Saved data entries
/-- CMAC_VERIFY: TLEN, tag and message against a key; the key decides before the tag (R413, R418). -/
def Module.cmacVerify (m : Module) (gf k : Nat) (data : List Byte) : TrustResult :=
  let x := if keyKind k = 3 then (m.streamKeyOf gf k).map (fun key => (key, data)) else m.keyOf gf 0x21 k data
  match x with
  | none => { status := if keyKind k = 3 then STS_NOT_READY else STS_BAD_ENTRY }
  | some (key, l) =>
    let n := leAt l 0 1
    if (n ≠ 8 ∧ n ≠ 16) ∨ leAt l 1 3 ≠ 0 ∨ leAt l (4 + n) (16 - n) ≠ 0 then { status := STS_BAD_ENTRY }
    else if keyKind k = 3 ∧ n ≠ 8 then { status := STS_NOT_READY }
    else { status := if (cmac key (l.drop 20)).take n = (l.drop 4).take n then STS_OK else STS_TAG_FAIL }

/-- GCM_SEAL and GCM_OPEN. -/
def gcmOp (enc : Bool) (key l : List Byte) (room : Nat) : TrustResult :=
  let iv := l.take 12
  let n := leAt l 12 4
  let aad := (l.drop 16).take n
  let tail := if enc then 0 else 16
  let text := (l.drop (16 + n)).take (l.length - 16 - n - tail)
  if l.length < 16 + n + tail ∨ room < text.length + (16 - tail) then { status := STS_BAD_ENTRY }
  else if enc then
    let ct := gcmCrypt key iv text
    { status := STS_OK, out := ct ++ gcmTag key iv aad ct }
  else if gcmTag key iv aad text = l.drop (l.length - 16) then { status := STS_OK, out := gcmCrypt key iv text }
  else { status := STS_TAG_FAIL }

/-- KEY_LOAD into a slot. -/
def keyLoad (slot room : Nat) (data : List Byte) : TrustResult :=
  let ty := leAt data 0 1
  let key := data.drop 4
  if 3 ≤ ty ∨ leAt data 1 3 ≠ 0 ∨ key.length ≠ (if ty = 0 then 16 else 32) ∨ (ty = 2 ∧ room < 64) then { status := STS_BAD_ENTRY }
  else if ty = 2 then
    if scalarGood (beNat key) then
      { status := STS_OK, out := pointBytes (ecMul (beNat key) (some ecG)), fills := some (slot, 2, key) }
    else { status := STS_INVALID_SCALAR }
  else { status := STS_OK, fills := some (slot, ty, key) }

/-- The first 48 bytes of a quote: the statement of the running firmware (R421). -/
def Module.quoteBytes (m : Module) : List Byte :=
  leBytes Config.serial 8 ++ leBytes (m.rd .te R.TE_FW).toNat 4 ++ leBytes (m.get .te TE_BOOT.ACT_BANK) 1
    ++ leBytes (m.get .te TE_BOOT.SVN) 1 ++ leBytes (m.get .te TE_SVN.FLOOR) 1 ++ leBytes 0 1
    ++ (List.range 8).flatMap (fun i => leBytes (m.rd .te (R.TE_DIGEST i)).toNat 4)

/-- The identity key. -/
def identityScalar : Nat := 1 + Config.identityKey % (ecN - 1)

/-- A quote over a challenge, with the nonce of a fresh draw. -/
def Module.quoteOf (m : Module) (challenge : List Byte) (i : Nat) : List Byte :=
  m.quoteBytes ++ sigBytes (ecdsaWith identityScalar (drawScalar i) (sha256 (challenge ++ m.quoteBytes)))

/-- Container bytes from an offset (R150, R420). -/
def chainFrom (off n : Nat) : List Byte := (Config.moduleChain.drop off).take n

**Task description:**
Copy out the entries above exactly as given, starting at the top and ending with the line containing "and GCM_OPEN. -/"; include both and nothing more.

**The completed task:**
/-- CMAC_VERIFY: TLEN, tag and message against a key; the key decides before the tag (R413, R418). -/
def Module.cmacVerify (m : Module) (gf k : Nat) (data : List Byte) : TrustResult :=
  let x := if keyKind k = 3 then (m.streamKeyOf gf k).map (fun key => (key, data)) else m.keyOf gf 0x21 k data
  match x with
  | none => { status := if keyKind k = 3 then STS_NOT_READY else STS_BAD_ENTRY }
  | some (key, l) =>
    let n := leAt l 0 1
    if (n ≠ 8 ∧ n ≠ 16) ∨ leAt l 1 3 ≠ 0 ∨ leAt l (4 + n) (16 - n) ≠ 0 then { status := STS_BAD_ENTRY }
    else if keyKind k = 3 ∧ n ≠ 8 then { status := STS_NOT_READY }
    else { status := if (cmac key (l.drop 20)).take n = (l.drop 4).take n then STS_OK else STS_TAG_FAIL }

/-- GCM_SEAL and GCM_OPEN. -/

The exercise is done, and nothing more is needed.